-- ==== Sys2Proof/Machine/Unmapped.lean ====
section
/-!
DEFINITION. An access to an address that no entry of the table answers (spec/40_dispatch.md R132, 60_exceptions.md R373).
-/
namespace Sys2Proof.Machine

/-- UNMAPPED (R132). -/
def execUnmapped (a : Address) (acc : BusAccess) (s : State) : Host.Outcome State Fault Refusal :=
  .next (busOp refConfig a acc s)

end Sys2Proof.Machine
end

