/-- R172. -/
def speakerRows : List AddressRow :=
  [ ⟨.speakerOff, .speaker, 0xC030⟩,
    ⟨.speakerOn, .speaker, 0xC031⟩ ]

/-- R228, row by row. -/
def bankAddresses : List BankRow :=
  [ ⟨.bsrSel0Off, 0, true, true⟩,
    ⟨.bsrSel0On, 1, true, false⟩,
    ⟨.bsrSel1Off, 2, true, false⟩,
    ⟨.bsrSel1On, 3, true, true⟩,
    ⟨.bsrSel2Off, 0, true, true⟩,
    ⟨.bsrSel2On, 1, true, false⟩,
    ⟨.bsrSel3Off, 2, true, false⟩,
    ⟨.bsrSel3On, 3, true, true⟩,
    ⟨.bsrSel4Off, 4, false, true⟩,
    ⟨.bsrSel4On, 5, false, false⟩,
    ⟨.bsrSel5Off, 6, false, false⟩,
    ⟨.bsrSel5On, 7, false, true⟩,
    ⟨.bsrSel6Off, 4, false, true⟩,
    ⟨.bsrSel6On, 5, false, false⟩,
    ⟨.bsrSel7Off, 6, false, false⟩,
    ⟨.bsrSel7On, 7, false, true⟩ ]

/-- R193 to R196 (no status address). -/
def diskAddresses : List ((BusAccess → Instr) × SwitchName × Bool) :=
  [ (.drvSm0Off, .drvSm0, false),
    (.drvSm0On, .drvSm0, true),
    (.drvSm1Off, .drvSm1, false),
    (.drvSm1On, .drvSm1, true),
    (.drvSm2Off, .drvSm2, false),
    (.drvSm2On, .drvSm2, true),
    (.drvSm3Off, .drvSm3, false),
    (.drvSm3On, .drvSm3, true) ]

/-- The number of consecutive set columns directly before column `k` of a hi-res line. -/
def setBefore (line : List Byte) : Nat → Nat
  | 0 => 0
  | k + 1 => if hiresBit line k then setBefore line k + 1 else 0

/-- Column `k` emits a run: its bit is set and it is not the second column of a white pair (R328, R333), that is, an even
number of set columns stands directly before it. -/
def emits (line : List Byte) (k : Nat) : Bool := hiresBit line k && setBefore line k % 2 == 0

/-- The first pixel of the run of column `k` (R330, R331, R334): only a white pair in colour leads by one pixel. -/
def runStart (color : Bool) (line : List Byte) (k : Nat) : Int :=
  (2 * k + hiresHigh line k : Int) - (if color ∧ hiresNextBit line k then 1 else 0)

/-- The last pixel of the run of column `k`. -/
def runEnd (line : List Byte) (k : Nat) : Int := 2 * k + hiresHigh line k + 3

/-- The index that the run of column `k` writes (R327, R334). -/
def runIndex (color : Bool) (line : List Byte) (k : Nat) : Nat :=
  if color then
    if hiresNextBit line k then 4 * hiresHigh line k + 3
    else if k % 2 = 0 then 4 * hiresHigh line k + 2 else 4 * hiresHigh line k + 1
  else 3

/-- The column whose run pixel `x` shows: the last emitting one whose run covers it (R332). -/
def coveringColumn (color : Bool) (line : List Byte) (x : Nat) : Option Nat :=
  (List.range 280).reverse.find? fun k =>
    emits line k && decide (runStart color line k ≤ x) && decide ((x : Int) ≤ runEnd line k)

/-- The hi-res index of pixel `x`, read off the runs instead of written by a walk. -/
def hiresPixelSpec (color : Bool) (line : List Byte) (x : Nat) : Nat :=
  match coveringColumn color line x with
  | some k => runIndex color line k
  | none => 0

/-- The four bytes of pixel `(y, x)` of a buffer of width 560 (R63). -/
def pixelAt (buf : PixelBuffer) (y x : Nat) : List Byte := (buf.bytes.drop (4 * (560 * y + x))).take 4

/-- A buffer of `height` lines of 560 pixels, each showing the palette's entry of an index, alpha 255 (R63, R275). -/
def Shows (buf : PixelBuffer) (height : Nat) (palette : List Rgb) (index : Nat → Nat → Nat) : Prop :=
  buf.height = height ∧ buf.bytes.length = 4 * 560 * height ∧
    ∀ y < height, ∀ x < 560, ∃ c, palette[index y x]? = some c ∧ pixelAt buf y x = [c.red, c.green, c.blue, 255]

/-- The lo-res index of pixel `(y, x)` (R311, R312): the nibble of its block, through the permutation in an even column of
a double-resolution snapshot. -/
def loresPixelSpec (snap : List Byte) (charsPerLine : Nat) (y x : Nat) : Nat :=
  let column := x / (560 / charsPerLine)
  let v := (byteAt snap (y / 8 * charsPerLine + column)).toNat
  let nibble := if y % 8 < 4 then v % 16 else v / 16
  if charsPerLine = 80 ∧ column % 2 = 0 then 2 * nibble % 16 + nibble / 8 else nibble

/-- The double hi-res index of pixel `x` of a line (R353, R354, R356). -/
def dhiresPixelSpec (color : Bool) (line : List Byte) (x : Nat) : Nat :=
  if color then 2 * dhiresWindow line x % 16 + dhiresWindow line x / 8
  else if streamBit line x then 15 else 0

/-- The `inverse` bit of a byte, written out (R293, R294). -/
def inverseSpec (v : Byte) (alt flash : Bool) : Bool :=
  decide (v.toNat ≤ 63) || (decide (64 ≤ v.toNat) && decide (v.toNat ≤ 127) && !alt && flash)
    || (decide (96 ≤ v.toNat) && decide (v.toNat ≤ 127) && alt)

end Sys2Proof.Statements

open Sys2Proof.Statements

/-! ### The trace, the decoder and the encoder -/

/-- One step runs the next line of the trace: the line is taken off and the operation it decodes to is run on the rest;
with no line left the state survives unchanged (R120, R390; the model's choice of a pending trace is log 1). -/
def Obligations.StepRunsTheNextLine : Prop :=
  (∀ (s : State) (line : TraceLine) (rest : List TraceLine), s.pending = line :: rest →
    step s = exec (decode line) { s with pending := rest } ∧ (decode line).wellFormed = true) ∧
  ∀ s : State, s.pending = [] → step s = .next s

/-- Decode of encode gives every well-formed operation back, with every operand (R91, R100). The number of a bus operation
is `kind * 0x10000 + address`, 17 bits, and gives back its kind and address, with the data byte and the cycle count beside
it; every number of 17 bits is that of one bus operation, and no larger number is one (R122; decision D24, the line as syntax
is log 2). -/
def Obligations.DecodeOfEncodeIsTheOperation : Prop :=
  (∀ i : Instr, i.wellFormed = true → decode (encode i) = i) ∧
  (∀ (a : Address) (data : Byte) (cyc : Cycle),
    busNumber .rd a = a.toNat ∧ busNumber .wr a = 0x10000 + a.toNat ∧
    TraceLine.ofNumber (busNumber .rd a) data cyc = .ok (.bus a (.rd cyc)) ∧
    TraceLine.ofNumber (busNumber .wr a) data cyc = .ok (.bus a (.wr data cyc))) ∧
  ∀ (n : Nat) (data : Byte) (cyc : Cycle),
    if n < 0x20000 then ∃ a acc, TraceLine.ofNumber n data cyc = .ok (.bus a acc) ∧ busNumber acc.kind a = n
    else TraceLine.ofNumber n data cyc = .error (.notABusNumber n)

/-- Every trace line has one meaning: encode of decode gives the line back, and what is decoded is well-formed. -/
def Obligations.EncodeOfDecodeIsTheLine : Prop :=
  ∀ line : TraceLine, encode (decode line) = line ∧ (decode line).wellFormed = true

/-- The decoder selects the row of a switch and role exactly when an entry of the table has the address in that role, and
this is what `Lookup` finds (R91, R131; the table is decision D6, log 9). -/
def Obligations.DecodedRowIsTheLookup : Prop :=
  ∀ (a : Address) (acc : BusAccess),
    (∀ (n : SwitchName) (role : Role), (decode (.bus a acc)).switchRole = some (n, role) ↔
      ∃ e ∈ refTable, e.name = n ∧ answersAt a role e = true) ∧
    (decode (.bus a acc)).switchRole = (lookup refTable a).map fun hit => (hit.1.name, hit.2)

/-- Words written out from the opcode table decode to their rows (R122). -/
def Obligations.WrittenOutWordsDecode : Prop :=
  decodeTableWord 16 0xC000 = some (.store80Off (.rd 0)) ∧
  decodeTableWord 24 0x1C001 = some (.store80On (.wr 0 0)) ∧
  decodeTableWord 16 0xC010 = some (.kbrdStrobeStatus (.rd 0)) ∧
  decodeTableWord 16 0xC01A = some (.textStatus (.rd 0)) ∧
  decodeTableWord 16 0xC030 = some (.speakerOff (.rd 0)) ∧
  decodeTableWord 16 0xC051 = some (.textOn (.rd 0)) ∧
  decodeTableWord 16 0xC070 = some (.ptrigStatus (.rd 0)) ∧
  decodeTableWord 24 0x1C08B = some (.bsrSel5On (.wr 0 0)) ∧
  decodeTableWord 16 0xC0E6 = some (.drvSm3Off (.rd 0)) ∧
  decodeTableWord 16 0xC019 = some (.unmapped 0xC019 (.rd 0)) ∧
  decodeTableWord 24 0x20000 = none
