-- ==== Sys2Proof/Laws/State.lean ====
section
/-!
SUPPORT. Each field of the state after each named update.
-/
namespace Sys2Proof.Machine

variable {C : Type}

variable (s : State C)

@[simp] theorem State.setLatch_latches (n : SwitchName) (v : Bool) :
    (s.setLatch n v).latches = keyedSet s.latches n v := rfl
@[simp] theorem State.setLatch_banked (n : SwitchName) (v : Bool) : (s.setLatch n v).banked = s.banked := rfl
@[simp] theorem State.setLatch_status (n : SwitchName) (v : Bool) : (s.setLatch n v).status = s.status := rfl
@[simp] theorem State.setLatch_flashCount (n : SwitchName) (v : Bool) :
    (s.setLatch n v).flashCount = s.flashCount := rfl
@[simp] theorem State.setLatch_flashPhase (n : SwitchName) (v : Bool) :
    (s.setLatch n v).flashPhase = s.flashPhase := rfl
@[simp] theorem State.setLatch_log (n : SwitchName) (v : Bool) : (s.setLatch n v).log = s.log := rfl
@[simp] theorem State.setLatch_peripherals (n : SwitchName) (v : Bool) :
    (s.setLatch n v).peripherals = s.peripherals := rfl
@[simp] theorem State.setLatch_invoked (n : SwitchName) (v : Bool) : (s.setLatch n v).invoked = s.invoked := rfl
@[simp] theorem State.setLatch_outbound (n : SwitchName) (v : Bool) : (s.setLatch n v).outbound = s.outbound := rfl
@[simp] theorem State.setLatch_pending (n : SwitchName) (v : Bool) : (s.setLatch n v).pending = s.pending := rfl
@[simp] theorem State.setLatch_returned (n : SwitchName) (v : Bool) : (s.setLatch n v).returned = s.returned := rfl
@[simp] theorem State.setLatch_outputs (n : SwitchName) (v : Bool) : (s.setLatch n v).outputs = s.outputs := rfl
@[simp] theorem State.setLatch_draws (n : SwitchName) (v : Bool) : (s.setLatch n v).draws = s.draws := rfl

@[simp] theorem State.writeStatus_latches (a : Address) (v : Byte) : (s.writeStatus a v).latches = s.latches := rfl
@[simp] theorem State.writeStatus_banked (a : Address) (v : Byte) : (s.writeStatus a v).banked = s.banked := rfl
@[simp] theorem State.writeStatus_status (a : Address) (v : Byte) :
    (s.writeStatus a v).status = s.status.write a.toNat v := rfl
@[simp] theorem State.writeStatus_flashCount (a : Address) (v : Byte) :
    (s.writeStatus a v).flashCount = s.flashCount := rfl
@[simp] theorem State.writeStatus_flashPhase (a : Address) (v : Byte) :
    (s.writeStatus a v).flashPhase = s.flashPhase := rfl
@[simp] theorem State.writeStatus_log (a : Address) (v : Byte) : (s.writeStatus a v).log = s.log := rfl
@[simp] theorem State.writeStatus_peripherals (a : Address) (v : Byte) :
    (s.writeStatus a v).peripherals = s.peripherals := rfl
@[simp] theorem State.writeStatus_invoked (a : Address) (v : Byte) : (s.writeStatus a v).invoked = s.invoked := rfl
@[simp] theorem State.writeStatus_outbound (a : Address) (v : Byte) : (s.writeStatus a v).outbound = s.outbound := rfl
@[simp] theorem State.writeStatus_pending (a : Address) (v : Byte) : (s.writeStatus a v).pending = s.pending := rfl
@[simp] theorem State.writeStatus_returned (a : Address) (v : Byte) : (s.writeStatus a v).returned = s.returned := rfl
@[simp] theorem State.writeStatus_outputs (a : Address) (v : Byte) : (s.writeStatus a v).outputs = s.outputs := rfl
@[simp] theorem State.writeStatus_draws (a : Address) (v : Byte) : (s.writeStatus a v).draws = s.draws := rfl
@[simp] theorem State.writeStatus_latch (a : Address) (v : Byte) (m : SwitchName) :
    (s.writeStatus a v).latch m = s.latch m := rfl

================

### [TASK GOAL]
Above are records; say how many of their lines contain the word "entry", giving only the number.

### [OUTPUT OF THE EXERCISE]
3